▸ What you need to do
Use the entries below and reproduce exactly the lines from the one containing "def CNT_SMP_DROPPED.V : Fld" down to the one containing "def OFC_RESET.WARM : Fld", both of them included.
The data START
-- ==== Sys2Proof/Machine/Fields.lean ====
section
/-!
DEFINITION. Machine/Fields.lean: the register fields of the spec, one name each (written out from its field tables:
bits, access code, reset value, the encodings its Meaning column calls reserved). A field is named BLOCK_NAME.FIELD as
R449 ("Names") says; a register the spec gives without a field table has one field `V` or the names its rule uses.
The word offsets are in Machine/RegMap.lean.
-/
namespace Sys2Proof.Machine

/-- Access codes of R4. -/
inductive Acc where
  | ro | rw | wo | w1c | w1s | rc
  deriving DecidableEq, Repr

/-- One register field: a number of its own (`id`; the ranges say what a reset keeps, see `Fld.keepsWarm`), its width
in bits, its access code, its reset value, and the value ranges that are not reserved encodings (none listed: every
value is legal, R9). -/
structure Fld where
  id : Nat
  width : Nat
  acc : Acc
  reset : Nat
  legal : List (Nat × Nat)
  deriving DecidableEq, Repr

/-- Fields numbered below 64 lie in the backup domain (R54): no reset clears them. -/
def Fld.backupBound : Nat := 64
/-- Fields numbered 64 to 127 are the time state a warm reset also preserves (R54). -/
def Fld.warmBound : Nat := 128
/-- Fields numbered 128 to 159 are the ICU configuration that the retention copy of R417 holds. -/
def Fld.retainBound : Nat := 160


/- GLB_ID (R453) -/
def GLB_ID.V : Fld := ⟨160, 32, .ro, 0x51016400, []⟩

/- GLB_MODE (R42) -/
def GLB_MODE.MODE : Fld := ⟨161, 4, .ro, 0x1, []⟩
def GLB_MODE.BASE : Fld := ⟨162, 4, .ro, 0x1, []⟩
def GLB_MODE.IN_TRANSITION : Fld := ⟨163, 1, .ro, 0x0, []⟩
def GLB_MODE.PREV : Fld := ⟨164, 4, .ro, 0x0, []⟩
def GLB_MODE.CAUSE : Fld := ⟨165, 8, .ro, 0x0, []⟩

/- GLB_MODE_REQ (R43) -/
def GLB_MODE_REQ.TARGET : Fld := ⟨166, 4, .wo, 0x0, [(2, 4)]⟩
def GLB_MODE_REQ.RESULT : Fld := ⟨167, 3, .ro, 0x0, []⟩
def GLB_MODE_REQ.SRC : Fld := ⟨168, 3, .ro, 0x0, []⟩
def GLB_MODE_REQ.GUARD : Fld := ⟨169, 8, .ro, 0x0, []⟩

/- GLB_DEGRADED_CAUSE (R44) -/
def GLB_DEGRADED_CAUSE.REGION_FENCED : Fld := ⟨170, 1, .ro, 0x0, []⟩
def GLB_DEGRADED_CAUSE.SLICE_REDUCED : Fld := ⟨171, 1, .ro, 0x0, []⟩
def GLB_DEGRADED_CAUSE.FEED_LOST : Fld := ⟨172, 1, .ro, 0x0, []⟩
def GLB_DEGRADED_CAUSE.MEM_CHANNEL : Fld := ⟨173, 1, .ro, 0x0, []⟩
def GLB_DEGRADED_CAUSE.DEEP_FLOOR : Fld := ⟨174, 1, .ro, 0x0, []⟩
def GLB_DEGRADED_CAUSE.THERMAL : Fld := ⟨175, 1, .ro, 0x0, []⟩

/- GLB_BOOT_STATUS (R61) -/
def GLB_BOOT_STATUS.STAGE : Fld := ⟨176, 8, .ro, 0x0, []⟩
def GLB_BOOT_STATUS.CODE : Fld := ⟨177, 8, .ro, 0x0, []⟩
def GLB_BOOT_STATUS.COPY_A : Fld := ⟨178, 4, .ro, 0x0, []⟩
def GLB_BOOT_STATUS.COPY_B : Fld := ⟨179, 4, .ro, 0x0, []⟩
def GLB_BOOT_STATUS.SELECTED : Fld := ⟨180, 1, .ro, 0x0, []⟩
def GLB_BOOT_STATUS.STAGED : Fld := ⟨181, 1, .ro, 0x0, []⟩

/- GLB_TX_RESUME (R56) -/
def GLB_TX_RESUME.V : Fld := ⟨0, 64, .ro, 0xffffffffffffffff, []⟩

/- GLB_REGION_STATUS (R21) -/
def GLB_REGION_STATUS.RGN0 : Fld := ⟨182, 4, .ro, 0x0, []⟩
def GLB_REGION_STATUS.RGN1 : Fld := ⟨183, 4, .ro, 0x0, []⟩
def GLB_REGION_STATUS.RGN2 : Fld := ⟨184, 4, .ro, 0x0, []⟩
def GLB_REGION_STATUS.RGN3 : Fld := ⟨185, 4, .ro, 0x0, []⟩
def GLB_REGION_STATUS.SPARE_E : Fld := ⟨186, 4, .ro, 0x0, []⟩
def GLB_REGION_STATUS.SPARE_I : Fld := ⟨187, 4, .ro, 0x0, []⟩

/- GLB_CFG_REJECT (R453) -/
def GLB_CFG_REJECT.V : Fld := ⟨188, 64, .ro, 0x0, []⟩

/- GLB_CFG_REJECT_LAST (R454) -/
def GLB_CFG_REJECT_LAST.OFFSET : Fld := ⟨189, 24, .ro, 0x0, []⟩
def GLB_CFG_REJECT_LAST.WINDOW : Fld := ⟨190, 1, .ro, 0x0, []⟩
def GLB_CFG_REJECT_LAST.CAUSE : Fld := ⟨191, 4, .ro, 0x0, []⟩

/- GLB_SEM (R397) -/
def GLB_SEM.GRANTED : Fld := ⟨192, 1, .ro, 0x0, []⟩
def GLB_SEM.OWNED : Fld := ⟨193, 1, .ro, 0x0, []⟩
def GLB_SEM.OWNER : Fld := ⟨194, 1, .ro, 0x0, []⟩
def GLB_SEM.RELEASE : Fld := ⟨195, 1, .wo, 0x0, []⟩

/- GLB_SEM_LOST (R399) -/
def GLB_SEM_LOST.V : Fld := ⟨196, 32, .w1c, 0x0, []⟩

/- ICU_PEND (R401) -/
def ICU_PEND.V : Fld := ⟨197, 32, .w1c, 0x0, []⟩

/- ICU_PEND_SUM0 (R401) -/
def ICU_PEND_SUM0.V : Fld := ⟨198, 32, .ro, 0x0, []⟩

/- ICU_PEND_SUM1 (R401) -/
def ICU_PEND_SUM1.V : Fld := ⟨199, 4, .ro, 0x0, []⟩

/- ICU_SRC (R402) -/
def ICU_SRC.VEC_MP0 : Fld := ⟨128, 6, .rw, 0x0, []⟩
def ICU_SRC.VEC_MP1 : Fld := ⟨129, 6, .rw, 0x0, []⟩
def ICU_SRC.ROUTE : Fld := ⟨130, 2, .rw, 0x0, []⟩
def ICU_SRC.MASK : Fld := ⟨131, 1, .rw, 0x0, []⟩
def ICU_SRC.WAKE : Fld := ⟨132, 1, .rw, 0x0, []⟩
def ICU_SRC.ANN0 : Fld := ⟨200, 1, .ro, 0x0, []⟩
def ICU_SRC.ANN1 : Fld := ⟨201, 1, .ro, 0x0, []⟩
def ICU_SRC.PEND : Fld := ⟨202, 1, .ro, 0x0, []⟩

/- ICU_VEC (R404) -/
def ICU_VEC.COUNT : Fld := ⟨133, 8, .rw, 0x1, [(1, 255)]⟩
def ICU_VEC.TIMER_US : Fld := ⟨134, 16, .rw, 0x10, [(1, 65535)]⟩
def ICU_VEC.ACCUM : Fld := ⟨203, 11, .ro, 0x0, []⟩
def ICU_VEC.TIMING : Fld := ⟨204, 1, .ro, 0x0, []⟩
def ICU_VEC.HELD : Fld := ⟨205, 1, .ro, 0x0, []⟩

/- ICU_PORT (R408) -/
def ICU_PORT.IDLE : Fld := ⟨206, 1, .w1s, 0x0, []⟩
def ICU_PORT.SLEEP : Fld := ⟨207, 1, .w1s, 0x0, []⟩
def ICU_PORT.FAILOVER_ROUTE : Fld := ⟨135, 1, .rw, 0x0, []⟩
def ICU_PORT.LINK : Fld := ⟨208, 3, .ro, 0x0, []⟩
def ICU_PORT.SLEEPING : Fld := ⟨209, 1, .ro, 0x0, []⟩
def ICU_PORT.WAKE : Fld := ⟨210, 1, .ro, 0x0, []⟩
def ICU_PORT.READY : Fld := ⟨211, 1, .ro, 0x0, []⟩
def ICU_PORT.MSGS : Fld := ⟨212, 64, .ro, 0x0, []⟩

/- ICU_EVIN (R414) -/
def ICU_EVIN.FILT : Fld := ⟨136, 16, .rw, 0xa, [(1, 65535)]⟩
def ICU_EVIN.ACTIVE_LOW : Fld := ⟨137, 1, .rw, 0x0, []⟩
def ICU_EVIN.EDGE : Fld := ⟨138, 2, .rw, 0x1, []⟩
def ICU_EVIN.LEVEL : Fld := ⟨213, 1, .ro, 0x0, []⟩
def ICU_EVIN.STAMP : Fld := ⟨214, 96, .ro, 0x0, []⟩

/- JIG_RUN_SEQ (R431) -/
def JIG_RUN_SEQ.V : Fld := ⟨215, 32, .ro, 0x0, []⟩

/- JIG_RUN_SVN (R431) -/
def JIG_RUN_SVN.SVN : Fld := ⟨216, 16, .ro, 0x0, []⟩
def JIG_RUN_SVN.AUTO_MODE : Fld := ⟨217, 8, .ro, 0x0, []⟩
def JIG_RUN_SVN.SOURCE : Fld := ⟨218, 2, .ro, 0x0, []⟩

/- JIG_MIN_SVN (R431) -/
def JIG_MIN_SVN.V : Fld := ⟨219, 16, .ro, 0x0, []⟩

/- JIG_RUN_HASH (R431) -/
def JIG_RUN_HASH.V : Fld := ⟨220, 32, .ro, 0x0, []⟩

/- JIG_REJECT (R431) -/
def JIG_REJECT.V : Fld := ⟨221, 32, .ro, 0x0, []⟩

/- JIG_KEY_FAIL (R431) -/
def JIG_KEY_FAIL.V : Fld := ⟨222, 32, .ro, 0x0, []⟩

/- JIG_STG_ADDR_LO (R432) -/
def JIG_STG_ADDR_LO.V : Fld := ⟨223, 32, .rw, 0x0, []⟩

/- JIG_STG_ADDR_HI (R432) -/
def JIG_STG_ADDR_HI.V : Fld := ⟨224, 32, .rw, 0x0, []⟩

/- JIG_STG_LEN (R432) -/
def JIG_STG_LEN.V : Fld := ⟨225, 32, .rw, 0x0, []⟩

/- JIG_STG_CTL (R432) -/
def JIG_STG_CTL.GO : Fld := ⟨226, 1, .wo, 0x0, []⟩

/- JIG_STG_STATUS (R432) -/
def JIG_STG_STATUS.STATE : Fld := ⟨227, 3, .ro, 0x0, []⟩
def JIG_STG_STATUS.PORT : Fld := ⟨228, 1, .ro, 0x0, []⟩
def JIG_STG_STATUS.REASON : Fld := ⟨229, 4, .ro, 0x0, []⟩

/- JIG_FL_CMD (R434) -/
def JIG_FL_CMD.OPCODE : Fld := ⟨230, 8, .wo, 0x0, []⟩
def JIG_FL_CMD.LEN : Fld := ⟨231, 9, .wo, 0x0, [(0, 256)]⟩
def JIG_FL_CMD.DIR : Fld := ⟨232, 1, .wo, 0x0, []⟩
def JIG_FL_CMD.ADDR_EN : Fld := ⟨233, 1, .wo, 0x0, []⟩

/- JIG_FL_ADDR (R434) -/
def JIG_FL_ADDR.V : Fld := ⟨234, 32, .rw, 0x0, []⟩

/- JIG_FL_STATUS (R434) -/
def JIG_FL_STATUS.V : Fld := ⟨235, 2, .ro, 0x0, []⟩

/- JIG_FL_DATA (R434) -/
def JIG_FL_DATA.V : Fld := ⟨236, 32, .rw, 0x0, []⟩

/- CNT_CTL (R439) -/
def CNT_CTL.DEF_MASK : Fld := ⟨237, 8, .rw, 0xff, []⟩
def CNT_CTL.GO : Fld := ⟨238, 1, .wo, 0x0, []⟩

/- CNT_STATUS (R439) -/
def CNT_STATUS.BUSY : Fld := ⟨239, 1, .ro, 0x0, []⟩
def CNT_STATUS.LAST_BANK : Fld := ⟨240, 1, .ro, 0x0, []⟩
def CNT_STATUS.SKIPPED : Fld := ⟨241, 8, .rc, 0x0, []⟩
def CNT_STATUS.SWEEPS : Fld := ⟨242, 16, .ro, 0x0, []⟩

/- CNT_WRAP_ADDR (R437) -/
def CNT_WRAP_ADDR.A : Fld := ⟨243, 24, .rw, 0x0, []⟩

/- CNT_WRAP_STAT (R437) -/
def CNT_WRAP_STAT.WRAP : Fld := ⟨244, 1, .w1c, 0x0, []⟩
def CNT_WRAP_STAT.IS_COUNTER : Fld := ⟨245, 1, .ro, 0x0, []⟩

/- CNT_WRAP_SUM (R437) -/
def CNT_WRAP_SUM.V : Fld := ⟨246, 8, .ro, 0x0, []⟩

/- CNT_SMP_CTL (R443) -/
def CNT_SMP_CTL.EN : Fld := ⟨247, 1, .rw, 0x0, []⟩
def CNT_SMP_CTL.N : Fld := ⟨248, 24, .rw, 0x2710, [(1, 16777215)]⟩

/- CNT_SMP_SEED (R443) -/
def CNT_SMP_SEED.V : Fld := ⟨249, 32, .rw, 0x0, []⟩

/- CNT_SMP_HEAD (R444) -/
def CNT_SMP_HEAD.INDEX : Fld := ⟨250, 12, .ro, 0x0, []⟩
def CNT_SMP_HEAD.WRITTEN : Fld := ⟨251, 20, .ro, 0x0, []⟩

/- CNT_SMP_DROPPED (R443) -/
def CNT_SMP_DROPPED.V : Fld := ⟨252, 64, .ro, 0x0, []⟩

/- CNT_SMP_PORTS (R443) -/
def CNT_SMP_PORTS.HP : Fld := ⟨253, 32, .rw, 0x0, []⟩
def CNT_SMP_PORTS.LP : Fld := ⟨254, 16, .rw, 0x0, []⟩

/- MSIX_ENT (R386) -/
def MSIX_ENT.ADDR : Fld := ⟨255, 64, .rw, 0x0, []⟩
def MSIX_ENT.DATA : Fld := ⟨256, 32, .rw, 0x0, []⟩
def MSIX_ENT.MASK : Fld := ⟨257, 1, .rw, 0x1, []⟩

/- MSIX_PBA (R386) -/
def MSIX_PBA.V : Fld := ⟨258, 64, .ro, 0x0, []⟩

/- MEM_CH (R455) -/
def MEM_CH.STATE : Fld := ⟨259, 4, .ro, 0x0, []⟩
def MEM_CH.MR5 : Fld := ⟨260, 8, .ro, 0x0, []⟩
def MEM_CH.MR6 : Fld := ⟨261, 8, .ro, 0x0, []⟩
def MEM_CH.MR8 : Fld := ⟨262, 8, .ro, 0x0, []⟩
def MEM_CH.RETRAINS : Fld := ⟨263, 32, .ro, 0x0, []⟩
def MEM_CH.LECC_CORR : Fld := ⟨264, 64, .ro, 0x0, []⟩
def MEM_CH.LINK_UNCORR : Fld := ⟨265, 64, .ro, 0x0, []⟩

/- MEM_FENCED (R455) -/
def MEM_FENCED.V : Fld := ⟨266, 32, .ro, 0x0, []⟩

/- OFC_SESSION (R393) -/
def OFC_SESSION.STATE : Fld := ⟨267, 2, .ro, 0x0, []⟩
def OFC_SESSION.LAST : Fld := ⟨268, 4, .ro, 0x0, []⟩
def OFC_SESSION.FAILS : Fld := ⟨269, 8, .ro, 0x0, []⟩
def OFC_SESSION.IDLE_S : Fld := ⟨270, 16, .ro, 0x0, []⟩

/- OFC_LOCK (R393) -/
def OFC_LOCK.V : Fld := ⟨271, 1, .wo, 0x0, []⟩

/- OFC_CHAL_GO (R393) -/
def OFC_CHAL_GO.V : Fld := ⟨272, 1, .wo, 0x0, []⟩

/- OFC_LOCKDOWN (R393) -/
def OFC_LOCKDOWN.GO : Fld := ⟨273, 1, .wo, 0x0, []⟩
def OFC_LOCKDOWN.CONFIRM : Fld := ⟨274, 16, .wo, 0x0, []⟩

/- OFC_CHAL (R393) -/
def OFC_CHAL.V : Fld := ⟨275, 32, .ro, 0x0, []⟩

/- OFC_RESP (R393) -/
def OFC_RESP.V : Fld := ⟨276, 32, .wo, 0x0, []⟩

/- OFC_VIOL_CNT (R392) -/
def OFC_VIOL_CNT.V : Fld := ⟨277, 64, .ro, 0x0, []⟩

/- OFC_VIOL_LAST (R392) -/
def OFC_VIOL_LAST.KIND : Fld := ⟨278, 3, .ro, 0x0, []⟩
def OFC_VIOL_LAST.WRITE : Fld := ⟨279, 1, .ro, 0x0, []⟩
def OFC_VIOL_LAST.FUNC : Fld := ⟨280, 1, .ro, 0x0, []⟩
def OFC_VIOL_LAST.BAR2 : Fld := ⟨281, 1, .ro, 0x0, []⟩
def OFC_VIOL_LAST.OFFSET : Fld := ⟨282, 24, .ro, 0x0, []⟩

/- OFC_RESET (R55) -/
def OFC_RESET.WARM : Fld := ⟨283, 1, .wo, 0x0, []⟩
def OFC_RESET.WARM_AT : Fld := ⟨284, 1, .rw, 0x0, []⟩
def OFC_RESET.ARMED : Fld := ⟨285, 1, .ro, 0x0, []⟩

/- OFC_RESET_TIME0 (R55) -/
def OFC_RESET_TIME0.V : Fld := ⟨286, 32, .rw, 0x0, []⟩

/- OFC_RESET_TIME1 (R55) -/
def OFC_RESET_TIME1.V : Fld := ⟨287, 16, .rw, 0x0, []⟩

/- OFC_RESET_TIME2 (R55) -/
def OFC_RESET_TIME2.V : Fld := ⟨288, 30, .rw, 0x0, [(0, 999999999)]⟩

/- OFC_CLR_POLICY (R68) -/
def OFC_CLR_POLICY.EGR_EAPOL_OK : Fld := ⟨289, 1, .rw, 0x1, []⟩
def OFC_CLR_POLICY.EGR_OTHER_OK : Fld := ⟨290, 1, .rw, 0x0, []⟩
def OFC_CLR_POLICY.IGR_EAPOL_OK : Fld := ⟨291, 1, .rw, 0x1, []⟩
def OFC_CLR_POLICY.IGR_OTHER_OK : Fld := ⟨292, 1, .rw, 0x0, []⟩

/- OFC_RX_POLICY (R100) -/
def OFC_RX_POLICY.CHECK_OK : Fld := ⟨293, 1, .rw, 0x0, []⟩
def OFC_RX_POLICY.DISABLED_OK : Fld := ⟨294, 1, .rw, 0x0, []⟩

/- OFC_PERF (R442) -/
def OFC_PERF.PERF_USER_EN_OP : Fld := ⟨295, 1, .rw, 0x1, []⟩
def OFC_PERF.PERF_USER_EN_OBS : Fld := ⟨296, 1, .rw, 0x1, []⟩

/- OFC_TX_RESUME_LO (R58) -/
def OFC_TX_RESUME_LO.V : Fld := ⟨297, 32, .wo, 0x0, []⟩

/- OFC_TX_RESUME_HI (R58) -/
def OFC_TX_RESUME_HI.V : Fld := ⟨298, 32, .wo, 0x0, []⟩

/- OFC_CLM_CTL (R370) -/
def OFC_CLM_CTL.EVIN15_ROUTE : Fld := ⟨1, 1, .rw, 0x0, []⟩
def OFC_CLM_CTL.EVIN15_LOW : Fld := ⟨2, 1, .rw, 0x1, []⟩
def OFC_CLM_CTL.LOCK : Fld := ⟨3, 1, .w1s, 0x0, []⟩
def OFC_CLM_CTL.TEMP_LO : Fld := ⟨4, 8, .rw, 0xce, [(156, 215)]⟩
def OFC_CLM_CTL.TEMP_HI : Fld := ⟨5, 8, .rw, 0xa5, [(151, 175)]⟩

/- OFC_CLM_CLASS (R369) -/
def OFC_CLM_CLASS.MODE : Fld := ⟨6, 2, .rw, 0x0, [(0, 2)]⟩
def OFC_CLM_CLASS.K1 : Fld := ⟨7, 8, .rw, 0x1, [(1, 255)]⟩
def OFC_CLM_CLASS.K2 : Fld := ⟨8, 8, .rw, 0xff, []⟩
def OFC_CLM_CLASS.T_US : Fld := ⟨9, 32, .rw, 0xf4240, [(1, 3600000000)]⟩

/- LCY_STATE (R51) -/
def LCY_STATE.STATE : Fld := ⟨299, 3, .ro, 0x0, []⟩
def LCY_STATE.DEBUG : Fld := ⟨300, 1, .ro, 0x0, []⟩
def LCY_STATE.REOWN_USED : Fld := ⟨301, 5, .ro, 0x0, []⟩
def LCY_STATE.OWNER_ENTRY : Fld := ⟨302, 5, .ro, 0x0, []⟩

/- LCY_CMD (R52) -/
def LCY_CMD.CODE : Fld := ⟨303, 4, .wo, 0x0, [(1, 6)]⟩
def LCY_CMD.CONFIRM : Fld := ⟨304, 16, .wo, 0x0, []⟩

/- LCY_STATUS (R52) -/
def LCY_STATUS.V : Fld := ⟨305, 2, .ro, 0x0, []⟩

/- LCY_OPERAND (R52) -/
def LCY_OPERAND.V : Fld := ⟨306, 32, .rw, 0x0, []⟩

/- DBG_CTL (R456) -/
def DBG_CTL.ENTER : Fld := ⟨307, 1, .wo, 0x0, []⟩

/- DBG_STATUS (R456) -/
def DBG_STATUS.DEBUG : Fld := ⟨308, 1, .ro, 0x0, []⟩
def DBG_STATUS.UNLOCKED : Fld := ⟨309, 1, .ro, 0x0, []⟩

/- CLM_STATUS (R384) -/
def CLM_STATUS.ERASED : Fld := ⟨310, 1, .ro, 0x0, []⟩
def CLM_STATUS.DORMANT_ALARM : Fld := ⟨311, 1, .ro, 0x0, []⟩
def CLM_STATUS.PREERASED : Fld := ⟨312, 1, .ro, 0x0, []⟩
def CLM_STATUS.REFOSC : Fld := ⟨313, 1, .ro, 0x0, []⟩
def CLM_STATUS.LOCKED : Fld := ⟨314, 1, .ro, 0x0, []⟩
def CLM_STATUS.OPEN : Fld := ⟨315, 9, .ro, 0x0, []⟩

/- CLM_LOG_NEWEST (R378) -/
def CLM_LOG_NEWEST.V : Fld := ⟨316, 64, .ro, 0x0, []⟩

/- CLM_LOG_COUNT (R378) -/
def CLM_LOG_COUNT.COUNT : Fld := ⟨317, 9, .ro, 0x0, []⟩
def CLM_LOG_COUNT.NEWEST : Fld := ⟨318, 8, .ro, 0x0, []⟩

/- CLM_CLASS_CNT (R384) -/
def CLM_CLASS_CNT.V : Fld := ⟨10, 64, .ro, 0x0, []⟩

/- CLM_WIN (R384) -/
def CLM_WIN.V : Fld := ⟨319, 8, .ro, 0x0, []⟩

/- GLB_OFC_BOOT_KEY (R182) -/
def GLB_OFC_BOOT_KEY.V : Fld := ⟨320, 32, .wo, 0x0, []⟩

/- GLB_OFC_BOOT_GO (R182) -/
def GLB_OFC_BOOT_GO.V : Fld := ⟨321, 32, .wo, 0x0, []⟩

/- GLB_OFC_BOOT_STATUS (R182) -/
def GLB_OFC_BOOT_STATUS.V : Fld := ⟨322, 2, .ro, 0x0, []⟩

/- GLB_OFC_BOOT_OUT (R182) -/
def GLB_OFC_BOOT_OUT.V : Fld := ⟨323, 32, .rc, 0x0, []⟩

/- GLB_RCLK_CFG (R314) -/
def GLB_RCLK_CFG.LANE : Fld := ⟨324, 5, .rw, 0x0, []⟩
def GLB_RCLK_CFG.DIV : Fld := ⟨325, 2, .rw, 0x0, [(0, 2)]⟩
def GLB_RCLK_CFG.EN : Fld := ⟨326, 1, .rw, 0x0, []⟩
def GLB_RCLK_CFG.SQUELCH : Fld := ⟨327, 1, .rw, 0x1, []⟩
def GLB_RCLK_CFG.ACTIVE : Fld := ⟨328, 1, .ro, 0x0, []⟩

/- GLB_REFCLK_STATUS (R313) -/
def GLB_REFCLK_STATUS.HREF_OK : Fld := ⟨329, 1, .ro, 0x0, []⟩
def GLB_REFCLK_STATUS.LREF_OK : Fld := ⟨330, 1, .ro, 0x0, []⟩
The data END
▸ Task output
def CNT_SMP_DROPPED.V : Fld := ⟨252, 64, .ro, 0x0, []⟩

/- CNT_SMP_PORTS (R443) -/
def CNT_SMP_PORTS.HP : Fld := ⟨253, 32, .rw, 0x0, []⟩
def CNT_SMP_PORTS.LP : Fld := ⟨254, 16, .rw, 0x0, []⟩

/- MSIX_ENT (R386) -/
def MSIX_ENT.ADDR : Fld := ⟨255, 64, .rw, 0x0, []⟩
def MSIX_ENT.DATA : Fld := ⟨256, 32, .rw, 0x0, []⟩
def MSIX_ENT.MASK : Fld := ⟨257, 1, .rw, 0x1, []⟩

/- MSIX_PBA (R386) -/
def MSIX_PBA.V : Fld := ⟨258, 64, .ro, 0x0, []⟩

/- MEM_CH (R455) -/
def MEM_CH.STATE : Fld := ⟨259, 4, .ro, 0x0, []⟩
def MEM_CH.MR5 : Fld := ⟨260, 8, .ro, 0x0, []⟩
def MEM_CH.MR6 : Fld := ⟨261, 8, .ro, 0x0, []⟩
def MEM_CH.MR8 : Fld := ⟨262, 8, .ro, 0x0, []⟩
def MEM_CH.RETRAINS : Fld := ⟨263, 32, .ro, 0x0, []⟩
def MEM_CH.LECC_CORR : Fld := ⟨264, 64, .ro, 0x0, []⟩
def MEM_CH.LINK_UNCORR : Fld := ⟨265, 64, .ro, 0x0, []⟩

/- MEM_FENCED (R455) -/
def MEM_FENCED.V : Fld := ⟨266, 32, .ro, 0x0, []⟩

/- OFC_SESSION (R393) -/
def OFC_SESSION.STATE : Fld := ⟨267, 2, .ro, 0x0, []⟩
def OFC_SESSION.LAST : Fld := ⟨268, 4, .ro, 0x0, []⟩
def OFC_SESSION.FAILS : Fld := ⟨269, 8, .ro, 0x0, []⟩
def OFC_SESSION.IDLE_S : Fld := ⟨270, 16, .ro, 0x0, []⟩

/- OFC_LOCK (R393) -/
def OFC_LOCK.V : Fld := ⟨271, 1, .wo, 0x0, []⟩

/- OFC_CHAL_GO (R393) -/
def OFC_CHAL_GO.V : Fld := ⟨272, 1, .wo, 0x0, []⟩

/- OFC_LOCKDOWN (R393) -/
def OFC_LOCKDOWN.GO : Fld := ⟨273, 1, .wo, 0x0, []⟩
def OFC_LOCKDOWN.CONFIRM : Fld := ⟨274, 16, .wo, 0x0, []⟩

/- OFC_CHAL (R393) -/
def OFC_CHAL.V : Fld := ⟨275, 32, .ro, 0x0, []⟩

/- OFC_RESP (R393) -/
def OFC_RESP.V : Fld := ⟨276, 32, .wo, 0x0, []⟩

/- OFC_VIOL_CNT (R392) -/
def OFC_VIOL_CNT.V : Fld := ⟨277, 64, .ro, 0x0, []⟩

/- OFC_VIOL_LAST (R392) -/
def OFC_VIOL_LAST.KIND : Fld := ⟨278, 3, .ro, 0x0, []⟩
def OFC_VIOL_LAST.WRITE : Fld := ⟨279, 1, .ro, 0x0, []⟩
def OFC_VIOL_LAST.FUNC : Fld := ⟨280, 1, .ro, 0x0, []⟩
def OFC_VIOL_LAST.BAR2 : Fld := ⟨281, 1, .ro, 0x0, []⟩
def OFC_VIOL_LAST.OFFSET : Fld := ⟨282, 24, .ro, 0x0, []⟩

/- OFC_RESET (R55) -/
def OFC_RESET.WARM : Fld := ⟨283, 1, .wo, 0x0, []⟩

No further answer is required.